Reducing manual labeling requirements and improved retinal ganglion cell identification in 3D AO-OCT volumes using semi-supervised learning.

作者信息

Zhou Mengxi, Zhang Yue, Karimi Monsefi Amin, Choi Stacey S, Doble Nathan, Parthasarathy Srinivasan, Ramnath Rajiv

机构信息

The Ohio State University, Department of Computer Science and Engineering, 2015 Neil Ave., Columbus, OH 43210, USA.

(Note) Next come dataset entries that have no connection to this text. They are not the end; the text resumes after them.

/-- FIX: 0x00 to 0x06 are implemented, every other opcode is a placeholder. -/
def fix : Table :=
  .given (#v[scripted fNop, scripted fLdb, scripted fJp, scripted fStb, scripted fScf, scripted fBad, scripted fDjnz] ++
    Vector.replicate 249 blank)

/-- FMEM: 0xC000 fails on read and on write with payload E(0xC000); the given bytes, all others 0x00. -/
def fmem (cells : List Host.Cell) : Mem :=
  { cells := cells, unreadable := [], map := [⟨0xC000, 1, .faulting (.number 0xC000) (.number 0xC000)⟩], device := 0 }

/-- A state with FIX and FMEM. -/
def fixture (c : CoreState) (cells : List Host.Cell) : State :=
  { State.reset with core := c, mem := fmem cells, table := fix }

/-- What a step shows. -/
def shown (o : Host.Outcome State Fault Refusal) : Option (CoreState × Mem × List Response) :=
  (after o).map fun t => (t.core, t.mem, t.responses)

/-- V44-7: the operand address and PC wrap. -/
theorem test_step_ldb_wraps :
    shown (exec .step (fixture { CoreState.reset with pc := 0xFFFF } [(0x0000, 0x42), (0xFFFF, 0x01)])) =
      some ({ CoreState.reset with bc := ⟨0x42, 0⟩, pc := 0x0001, clk := ⟨2, 8⟩ },
        fmem [(0x0000, 0x42), (0xFFFF, 0x01)], [.ok (.cost 2 8)]) := by decide +kernel

/-- V44-9: the behaviour's INCPC before the failing write is undone. -/
theorem test_step_memory_error :
    shown (exec .step (fixture { CoreState.reset with bc := ⟨0x77, 0⟩, hl := ⟨0xC0, 0x00⟩ } [(0x0000, 0x03)])) =
      some ({ CoreState.reset with bc := ⟨0x77, 0⟩, hl := ⟨0xC0, 0x00⟩ }, fmem [(0x0000, 0x03)],
        [.invalidMemoryAccess (.number 0xC000)]) := by decide +kernel

/-- V44-13: B − 1 wraps to 0xFF and the jump is taken. -/
theorem test_opcode_djnz :
    shown (exec (.opcode 0x06) (fixture CoreState.reset [(0x0000, 0x06)])) =
      some ({ CoreState.reset with bc := ⟨0xFF, 0⟩, clk := ⟨2, 8⟩ }, fmem [(0x0000, 0x06)], [.ok (.cost 2 8)]) := by
  decide +kernel

/-- P5, step 5: the absolute jump. -/
theorem test_opcode_jp :
    shown (exec (.opcode 0x02)
      (fixture { CoreState.reset with pc := 1 } [(1, 0x02), (2, 0x34), (3, 0x12)])) =
      some ({ CoreState.reset with pc := 0x1234, clk := ⟨4, 16⟩ }, fmem [(1, 0x02), (2, 0x34), (3, 0x12)],
        [.ok (.cost 4 16)]) := by decide +kernel

/-! ## The machine's step -/

/-- V41-16: an illegal word is answered and nothing runs. -/
theorem test_step_illegal_word :
    shown (step ((withCore busy).withCommands [0x810001])) =
      some (busy, State.reset.mem, [.illegalCommand 0x810001]) := by decide

/-- `withFetchWord` places a command word, and an opcode byte, so that the next step runs it. -/
theorem test_fetch_word_command :
    shown (step ((withCore busy).withFetchWord 24 0x32BEEF)) =
      some ({ busy with de := ⟨0xBE, 0xEF⟩ }, State.reset.mem, [.ok .none]) := by decide
theorem test_fetch_word_opcode :
    shown (step ((fixture { CoreState.reset with pc := 0xC000 } []).withFetchWord 8 0x04)) =
      some ({ CoreState.reset with pc := 0xC001, af := ⟨0, 0x10⟩, clk := ⟨1, 4⟩ },
        { fmem [(0xC000, 0x04)] with map := ⟨0xC000, 1, .ordinary⟩ :: (fmem []).map }, [.ok (.cost 1 4)]) := by decide +kernel

/-- V44-17: a table of 255 descriptors. -/
theorem test_construction_error :
    step { State.reset with inputs := [.construct (List.replicate 255 (scripted fNop))] } =
      .fault (.constructionError 255) := by simp [-List.reduceReplicate, step, constructState, tableOf]

/-! ## Memory -/

/-- A write of what an unlisted byte reads as removes the entry; the order is kept. -/
theorem test_cells_canonical :
    cellSet [(1, 0x11), (5, 0x55)] 5 0x00 = [(1, 0x11)] ∧
      cellSet [(1, 0x11), (5, 0x55)] 3 0x33 = [(1, 0x11), (3, 0x33), (5, 0x55)] := by decide
theorem test_ill_formed_memory :
    Mem.wf ⟨[(5, 0x55), (1, 0x11)], [], [], 0⟩ = false ∧ Mem.wf ⟨[(1, 0x00)], [], [], 0⟩ = false ∧
      Mem.wf ⟨[(65536, 0x01)], [], [], 0⟩ = false ∧ Mem.wf ⟨[(1, 0x11)], [(1, .number 7)], [], 0⟩ = false ∧
      Mem.wf ⟨[], [(5, .number 7), (1, .number 7)], [], 0⟩ = false := by decide

/-- R51 to R54: memory that fails until it is written, and then reads as written. -/
theorem test_unreadable_until_written :
    memRead ⟨[], [(5, .number 7)], [], 0⟩ 5 = .error (.number 7) ∧
      memWrite ⟨[], [(5, .number 7)], [], 0⟩ 5 0x55 = .ok ⟨[(5, 0x55)], [], [], 0⟩ ∧
      memRead ⟨[(5, 0x55)], [], [], 0⟩ 5 = .ok (0x55, ⟨[(5, 0x55)], [], [], 0⟩) := by decide

/-! ## Witnesses: for each statement with hypotheses, values that meet all of them, for each clause -/

/-- A word that satisfies mask and match, and one that does not, both with the command code. -/
abbrev BothWords (op : Nat) (mask mtch good bad : CommandWord) : Prop :=
  (opField good = op ∧ good &&& mask = mtch) ∧ (opField bad = op ∧ bad &&& mask ≠ mtch)

theorem witness_Rd8ReturnsTheLane : BothWords 0x0 0xF1FFFF 0x000000 0x0E0000 0x010000 := by decide
theorem witness_Wr8WritesTheLane : BothWords 0x1 0xF1FF00 0x100000 0x1E00FF 0x1E0100 := by decide
/-- The last identifier, the first code that names nothing, and a must-be-zero bit. -/
theorem witness_Rd16ReturnsTheWideRegister : BothWords 0x2 0xF1FFFF 0x200000 0x2A0000 0x210000 ∧
    opField 0x2C0000 = 0x2 ∧ (0x2C0000 : CommandWord) &&& 0xF1FFFF = 0x200000 ∧ r16Codes[selField 0x2C0000]? = none := by
  decide
theorem witness_Wr16WritesTheWideRegister : BothWords 0x3 0xF10000 0x300000 0x3AFFFF 0x310000 ∧
    opField 0x3C0000 = 0x3 ∧ (0x3C0000 : CommandWord) &&& 0xF10000 = 0x300000 ∧ r16Codes[selField 0x3C0000]? = none := by
  decide
theorem witness_RdpcReturnsPc : BothWords 0x4 0xFFFFFF 0x400000 0x400000 0x400001 := by decide
theorem witness_RdspReturnsSp : BothWords 0x5 0xFFFFFF 0x500000 0x500000 0x580000 := by decide
theorem witness_IncpcAddsModulo65536 : BothWords 0x6 0xFF0000 0x600000 0x60FFFF 0x610000 := by decide
theorem witness_GetcReturnsBit4OfF : BothWords 0x7 0xFFFFFF 0x700000 0x700000 0x710000 := by decide
theorem witness_SetcWritesBit4OfF : BothWords 0x8 0xFEFFFF 0x800000 0x810000 0x810001 := by decide
theorem witness_RdimeReturnsIme : BothWords 0x9 0xFFFFFF 0x900000 0x900000 0x908000 := by decide
theorem witness_WrimeWritesIme : BothWords 0xA 0xFEFFFF 0xA00000 0xA10000 0xA20000 := by decide
theorem witness_ClkrdReturnsTheCounter : BothWords 0xB 0xFDFFFF 0xB00000 0xB20000 0xB40000 := by decide
theorem witness_StepWordIsExact : BothWords 0xD 0xFFFFFF 0xD00000 0xD00000 0xD00001 := by decide

/-- At a width of 16 the maximum is 65535; unbounded, no value passes. -/
theorem witness_ClkaddAddsOrOverflows : BothWords 0xC 0xFD0000 0xC00000 0xC2FFFF 0xC10000 ∧
    Passes (some 16) (65535 + (1 : Word).toNat) ∧ ¬Passes (some 16) (65534 + (1 : Word).toNat) ∧
    ¬Passes none (65535 + (1 : Word).toNat) :=
  ⟨by decide, ⟨16, rfl, by decide⟩, by rintro ⟨k, h, hp⟩; cases h; revert hp; decide, by rintro ⟨k, h, -⟩; cases h⟩

theorem witness_EncodeOfDecodeIsTheBits :
    decode (.command 0xC2FFFF) = .ok (.clkadd .t 0xFFFF) ∧ decode (.opcodeByte 0xFF) = .ok (.opcode 0xFF) := by decide

/-- A word that satisfies its row is not illegal. -/
theorem legal_word {w : CommandWord} {row : CommandWord × CommandWord} (hrow : maskTable[opField w]? = some row)
    (hw : w &&& row.1 = row.2) (hop : opField w ≠ 0xE ∧ opField w ≠ 0xF)
    (hsel : (opField w = 0x2 ∨ opField w = 0x3) → selField w ≠ 6 ∧ selField w ≠ 7) : ¬Illegal w := by
  rintro ((h | h) | ⟨r, hr, hne⟩ | ⟨ho, hs⟩)
  · exact hop.1 h
  · exact hop.2 h
  · rw [hrow] at hr; cases hr; exact hne hw
  · have := hsel ho; omega

/-- Each case of R77, and the words beside its edge: op 0xE and 0xD, a set and a clear bit 0, sel 6 and sel 5. -/
theorem witness_IllegalWordsDoNotExecute :
    Illegal 0xE00000 ∧ ¬Illegal 0xD00000 ∧ Illegal 0x810001 ∧ ¬Illegal 0x810000 ∧ Illegal 0x2C0000 ∧ ¬Illegal 0x2A0000 :=
  ⟨.inl (.inl (by decide)), legal_word (row := (0xFFFFFF, 0xD00000)) (by decide) (by decide) (by decide) (by decide),
    .inr (.inl ⟨(0xFEFFFF, 0x800000), by decide, by decide⟩),
    legal_word (row := (0xFEFFFF, 0x800000)) (by decide) (by decide) (by decide) (by decide),
    .inr (.inr (by decide)),
    legal_word (row := (0xF1FFFF, 0x200000)) (by decide) (by decide) (by decide) (by decide)⟩

theorem witness_StepRunsTheDecodedCommand :
    ((withCore busy).withCommands [0x32BEEF, 0x400000]).inputs = .command 0x32BEEF :: [.command 0x400000] ∧
      decodeCommand 0x32BEEF = .ok (.wr16 .de 0xBEEF) := by decide

theorem witness_IdleStepKeepsAllState : (withCore busy).inputs = [] := by decide

/-- A setup that names 0x10 twice and 0x11, makes 0xFFFF unreadable twice, and names no other; and one that names
nothing. -/
def setup : MemEffect :=
  { pokes := [(0x10, 1), (0x11, 2)] ++ (0x10, 3) :: [], unreadable := [(0xFFFF, .number 1)] ++ (0xFFFF, .number 2) :: []
    device := 5 }

theorem witness_MemorySetupChangesMemoryAlone :
    { withCore busy with inputs := [.memory setup, .memory ⟨[], [], 0⟩] }.inputs =
        .memory setup :: [.memory ⟨[], [], 0⟩] ∧
      { withCore busy with inputs := [.memory ⟨[], [], 0⟩] }.inputs = .memory ⟨[], [], 0⟩ :: [] ∧
      (setup.pokes = [(0x10, 1), (0x11, 2)] ++ (0x10, 3) :: [] ∧ (∀ p ∈ setup.unreadable, p.1 ≠ 0x10)) ∧
      (setup.pokes = [(0x10, 1)] ++ (0x11, 2) :: [(0x10, 3)] ∧ (∀ p ∈ [((0x10 : Word), (3 : Byte))], p.1 ≠ 0x11)) ∧
      setup.unreadable = [(0xFFFF, .number 1)] ++ (0xFFFF, .number 2) :: [] ∧
      (∀ p ∈ setup.pokes, p.1 ≠ 0x12) ∧ ∀ p ∈ setup.unreadable, p.1 ≠ 0x12 := by
  refine ⟨rfl, rfl, ⟨rfl, ?_⟩, ⟨rfl, ?_⟩, rfl, ?_, ?_⟩ <;> simp [setup]

theorem witness_ConstructionNeeds256Descriptors :
    (∃ s : State, s.inputs = .construct (List.replicate 256 blank) :: [] ∧ (List.replicate 256 blank).length = 256) ∧
    (∃ s : State, s.inputs = .construct (List.replicate 255 blank) :: [] ∧ (List.replicate 255 blank).length ≠ 256) ∧
    ∃ s : State, s.inputs = .construct (List.replicate 257 blank) :: [] ∧ (List.replicate 257 blank).length ≠ 256 :=
  ⟨⟨{ withCore busy with inputs := [.construct (List.replicate 256 blank)] }, rfl, List.length_replicate ..⟩,
    ⟨{ withCore busy with inputs := [.construct (List.replicate 255 blank)] }, rfl,
      by rw [List.length_replicate]; decide⟩,
    ⟨{ withCore busy with inputs := [.construct (List.replicate 257 blank)] }, rfl,
      by rw [List.length_replicate]; decide⟩⟩

theorem witness_PairRoundTrip : R16Id.af ≠ .pc ∧ R16Id.af ≠ .sp := by decide

theorem witness_PairInverse : R16Id.af ≠ .pc ∧ R16Id.af ≠ .sp ∧ ∃ t, exec (.rd16 .af) (withCore busy) = .next t ∧
    t.responses = (withCore busy).responses ++ [.ok (.word 0x7788)] :=
  ⟨by decide, by decide, _, rfl, by decide⟩

theorem witness_LanesArePartsOfTheirPair :
    (R16Id.af, R8Id.a, R8Id.f) ∈ [(R16Id.bc, R8Id.b, R8Id.c), (.de, .d, .e), (.hl, .h, .l), (.af, .a, .f)] := by decide

theorem witness_LaneIndependence : R8Id.c ≠ .b ∧
    Answers (.rd8 .c) (withCore busy) (withCore busy).core (.ok (.byte 0x22)) := ⟨by decide, rfl⟩

/-- INCPC over the wrap. -/
theorem witness_NoImplicitFlagUpdates : (Instr.incpc 0xFFFF).isAccessor = true ∧
    writesFlags (.incpc 0xFFFF) = false ∧ ∃ t, exec (.incpc 0xFFFF) (withCore busy) = .next t :=
  ⟨by decide, by decide, _, rfl⟩

/-- WR16 AF names lanes A and F and nothing else; SETC is the instruction of the clause about the seven other bits. -/
theorem witness_AccessorFrame : (Instr.wr16 .af 0xFFFF).isAccessor = true ∧
    (∃ t, exec (.wr16 .af 0xFFFF) (withCore busy) = .next t) ∧ mayChangeLane (.wr16 .af 0xFFFF) .b = false ∧
    mayChangePc (.wr16 .af 0xFFFF) = false ∧ mayChangeSp (.wr16 .af 0xFFFF) = false ∧
    mayChangeIme (.wr16 .af 0xFFFF) = false ∧ mayChangeCounter (.wr16 .af 0xFFFF) .m = false ∧
    (Instr.setc false).isAccessor = true ∧ (∃ t, exec (.setc false) (withCore busy) = .next t) ∧ 3 ≠ 4 :=
  ⟨by decide, ⟨_, rfl⟩, by decide, by decide, by decide, by decide, by decide, by decide, ⟨_, rfl⟩, by decide⟩

theorem witness_ImeChangesNoOtherAccessor : (Instr.clkadd .m 1).isAccessor = true ∧ Instr.clkadd .m 1 ≠ .rdime ∧
    (∀ state, Instr.clkadd .m 1 ≠ .wrime state) ∧ ∃ t, exec (.clkadd .m 1) (withCore busy) = .next t :=
  ⟨by decide, by decide, by decide, _, rfl⟩

/-- A fetch from 0xC000 fails. -/
theorem witness_FailedFetchIsReported :
    memRead (fixture { CoreState.reset with pc := 0xC000 } []).mem 0xC000 = .error (.number 0xC000) := by decide

/-- Opcode 0x20 of FIX is a placeholder (V44-4). -/
theorem witness_PlaceholderIsUnimplemented :
    ((fixture CoreState.reset [(0, 0x20)]).table.descriptor 0x20).kind = .placeholder ∧
      memRead (fixture CoreState.reset [(0, 0x20)]).mem 0 = .ok (0x20, fmem [(0, 0x20)]) := by decide +kernel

The Ohio State University, College of Optometry, 338 W 10th Ave., Columbus, OH 43210, USA.

出版信息

Biomed Opt Express. 2024 Jul 9;15(8):4540-4556. doi: 10.1364/BOE.526053. eCollection 2024 Aug 1.

Abstract

Adaptive optics-optical coherence tomography (AO-OCT) allows for the three-dimensional visualization of retinal ganglion cells (RGCs) in the living human eye. Quantitative analyses of RGCs have significant potential for improving the diagnosis and monitoring of diseases such as glaucoma. Recent advances in machine learning (ML) have made possible the automatic identification and analysis of RGCs within the complex three-dimensional retinal volumes obtained with such imaging. However, the current state-of-the-art ML approach relies on fully supervised training, which demands large amounts of training labels. Each volume requires many hours of expert manual annotation. Here, two semi-supervised training schemes are introduced, (i) cross-consistency training and (ii) cross pseudo supervision that utilize unlabeled AO-OCT volumes together with a minimal set of labels, vastly reducing the labeling demands. Moreover, these methods outperformed their fully supervised counterpart and achieved accuracy comparable to that of human experts.

摘要

自适应光学光学相干断层扫描(AO-OCT)能够对活人眼中的视网膜神经节细胞(RGC)进行三维可视化。RGC的定量分析在改善青光眼等疾病的诊断和监测方面具有巨大潜力。机器学习(ML)的最新进展使得在此类成像获得的复杂三维视网膜体积内自动识别和分析RGC成为可能。然而,当前的先进ML方法依赖于完全监督训练,这需要大量的训练标签。每个体积都需要专家花费数小时进行手动标注。在此,引入了两种半监督训练方案,(i)交叉一致性训练和(ii)交叉伪监督,它们利用未标记的AO-OCT体积以及最少的一组标签,极大地减少了标注需求。此外,这些方法优于其完全监督的对应方法,并且实现了与人类专家相当的准确率。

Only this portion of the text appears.